Auctioning your home might not solve your debt problems
Cash-strapped South African's who auction off their homes in an attempt to settle their debts could still find themselves with financial problems if the house goes under the hammer for less than the market value, warns independent debt-counsellor DebtBusters.co.za.
The warning comes as figures show that more houses are being sold at auction by owners attempting to ward-off repossession by their banks, with some auction houses even promoting the scheme as a ‘recovery' solution for over-indebted people.
DebtBusters.co.za says that homeowners should talk to their bank and seek independent advice from a debt counsellor before they consider selling, and even then they first sell their homes on the open market because auctioned properties usually sell for a lot less than their market worth.
Luke Hirst, MD of debt counselling experts www.debtbusters.co.za , says "Over indebted people really need to evaluate the merits of the debt counselling process before they consider auctioning off their homes in the current climate."
If you are struggling with bills you cannot pay then you should consider debt management. If you are up to date with your payments, but need to tame your debts, then debt consolidation is a good option if you are a home owner.
Paul Beadle, MD of www.justmoney.co.za, South Africa's online guide to money, agrees, saying: "If owners are worried about losing their homes they should not be panicked in to taking the drastic step of auctioning off their property. Buyers at auctions are looking for cheap deals, so a property is likely to sell at auction for less than the market value, which could mean that sellers might not even be able to recoup enough money to pay off all their debts."

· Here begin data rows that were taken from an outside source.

/-- A block as 16 bytes, bit 127 first (R170). -/
def blockBytes (b : Block) : Bytes := toBE b.toNat 16
/-- 16 bytes as a block. -/
def bytesBlock (b : Bytes) : Block := BitVec.ofNat 128 (beNat b)
/-- AES-256 of a block. -/
def aesBlk (key : Bytes) (b : Block) : Block := bytesBlock (aesEnc key (blockBytes b))

/-! ## Modes -/

/-- The n-byte keystream of counter blocks `iv`, `iv + 1`, … modulo 2^128. -/
def ctrStream (key : Bytes) (iv : Block) (n : Nat) : Bytes :=
  ((List.range ((n + 15) / 16)).flatMap fun i => blockBytes (aesBlk key (iv + BitVec.ofNat 128 i))).take n

/-- CTR mode. -/
def ctrCrypt (key : Bytes) (iv : Block) (d : Bytes) : Bytes := bxor d (ctrStream key iv d.length)

/-- Product in GF(2^128) of SP 800-38D, bit 127 the leftmost. -/
def ghashMul (x y : Block) : Block :=
  ((List.range 128).foldl
    (fun (r : Block × Block) i =>
      (if x.getMsbD i then r.1 ^^^ r.2 else r.1,
       if r.2.getLsbD 0 then (r.2 >>> 1) ^^^ (0xE1#128 <<< 120) else r.2 >>> 1))
    (0, y)).1

/-- GHASH of whole blocks from `y`. -/
def ghash (h y : Block) (bs : List Block) : Block := bs.foldl (fun y b => ghashMul (y ^^^ b) h) y

/-- A byte string padded with zeros to whole blocks. -/
def padBlocks (d : Bytes) : List Block := (chunks 16 d).map fun c => bytesBlock (bslice c 0 16)

/-- The GCM tag block of ciphertext `c` and additional data `a`, for a 96-bit IV. -/
def gcmTag (key iv a c : Bytes) : Bytes :=
  let h := aesBlk key 0
  let l := bytesBlock (toBE (8 * a.length) 8 ++ toBE (8 * c.length) 8)
  let y := ghash h 0 (padBlocks a ++ padBlocks c ++ [l])
  blockBytes (y ^^^ aesBlk key (bytesBlock (iv ++ toBE 1 4)))

/-- GCM counter mode, 32-bit counter from 2 (R347: the IV is 12 bytes). -/
def gcmCrypt (key iv d : Bytes) : Bytes :=
  bxor d (((List.range ((d.length + 15) / 16)).flatMap fun i => aesEnc key (iv ++ toBE ((2 + i) % 2 ^ 32) 4)).take d.length)

/-- AES-CMAC (SP 800-38B). -/
def cmac (key d : Bytes) : Bytes :=
  let dbl (b : Block) : Block := if b.msb then (b <<< 1) ^^^ 0x87 else b <<< 1
  let k1 := dbl (aesBlk key 0)
  let n := if d.length = 0 then 1 else (d.length + 15) / 16
  let last := d.drop (16 * (n - 1))
  let lastB := if last.length = 16 then bytesBlock last ^^^ k1
               else bytesBlock (bslice (last ++ [0x80]) 0 16) ^^^ dbl k1
  let y := ((padBlocks (d.take (16 * (n - 1)))).foldl (fun y b => aesBlk key (y ^^^ b)) (0 : Block))
  blockBytes (aesBlk key (y ^^^ lastB))

/-- The KDF of R133: counter mode, CMAC, 73-byte input. -/
def kdf (key label context : Bytes) (bits : Nat) : Bytes :=
  (List.range (bits / 128)).flatMap fun i =>
    cmac key (toBE (i + 1) 4 ++ label ++ [0] ++ bslice context 0 32 ++ toBE bits 4)

/-- One pass of the wrapping function of SP 800-38F over the semiblocks `a` and `r`. -/
def kwSteps (key : Bytes) (a : Bytes) (r : List Bytes) : Bytes × List Bytes :=
  let n := r.length
  (List.range (6 * n)).foldl
    (fun (st : Bytes × List Bytes) t =>
      let i := t % n
      let b := aesEnc key (st.1 ++ (st.2[i]?).getD [])
      (bxor (b.take 8) (toBE (t + 1) 8), st.2.set i (b.drop 8)))
    (a, r)

/-- The inverse pass. -/
def kwInvSteps (key : Bytes) (a : Bytes) (r : List Bytes) : Bytes × List Bytes :=
  let n := r.length
  (List.range (6 * n)).reverse.foldl
    (fun (st : Bytes × List Bytes) t =>
      let i := t % n
      let b := aesDec key (bxor st.1 (toBE (t + 1) 8) ++ (st.2[i]?).getD [])
      (b.take 8, st.2.set i (b.drop 8)))
    (a, r)

/-- AES-KW wrap. -/
def kwWrap (key d : Bytes) : Bytes :=
  let r := kwSteps key (List.replicate 8 0xA6) (chunks 8 d)
  r.1 ++ r.2.flatten

/-- AES-KW unwrap; none when the integrity check fails. -/
def kwUnwrap (key d : Bytes) : Option Bytes :=
  let r := kwInvSteps key (d.take 8) (chunks 8 (d.drop 8))
  if r.1 = List.replicate 8 0xA6 then some r.2.flatten else none

/-- The first semiblock of KWP for an n-byte input. -/
def kwpIcv (n : Nat) : Bytes := [0xA6, 0x59, 0x59, 0xA6] ++ toBE n 4

/-- AES-KWP wrap. -/
def kwpWrap (key d : Bytes) : Bytes :=
  let p := bslice d 0 (8 * ((d.length + 7) / 8))
  if p.length = 8 then aesEnc key (kwpIcv d.length ++ p)
  else let r := kwSteps key (kwpIcv d.length) (chunks 8 p); r.1 ++ r.2.flatten

/-- AES-KWP unwrap. -/
def kwpUnwrap (key d : Bytes) : Option Bytes :=
  let r := if d.length = 16 then let b := aesDec key d; (b.take 8, [b.drop 8])
           else kwInvSteps key (d.take 8) (chunks 8 (d.drop 8))
  let p := r.2.flatten
  let n := beNat (r.1.drop 4)
  if r.1.take 4 = [0xA6, 0x59, 0x59, 0xA6] ∧ n ≤ p.length ∧ p.length < n + 8 ∧ (p.drop n).all (· == 0)
  then some (p.take n) else none

/-- The XTS tweak doubled, bytes little-endian. -/
def xtsDouble (t : Bytes) : Bytes :=
  let n := leNat t * 2
  toLE (if n < 2 ^ 128 then n else (n % 2 ^ 128).xor 0x87) 16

Hirst, himself a registered debt counsellor, says that people should be doing everything in their power to keep hold of their fixed assets. Instead, he argues that they should be taking stock of all their expenses and seeing whether they could be saving money elsewhere. Failing that, South Africans should apply for debt review.
"By going under debt review, consumers are able to restructure their finances in a way that may allow them to keep their family home. A registered NCA debt counsellor will be able to restructure their debt repayments so that they have enough money to live on each month after they pay the monies that they owe."
Debt Review was introduced by the National Credit Regulator in June 2007 and aims to offer a life line to over indebted consumers. Once under debt review, consumers work hand in hand with their counsellor to restructure a repayment plan. The counsellor will negotiate with creditors on behalf of the consumer and get monthly payments down to a reasonable amount.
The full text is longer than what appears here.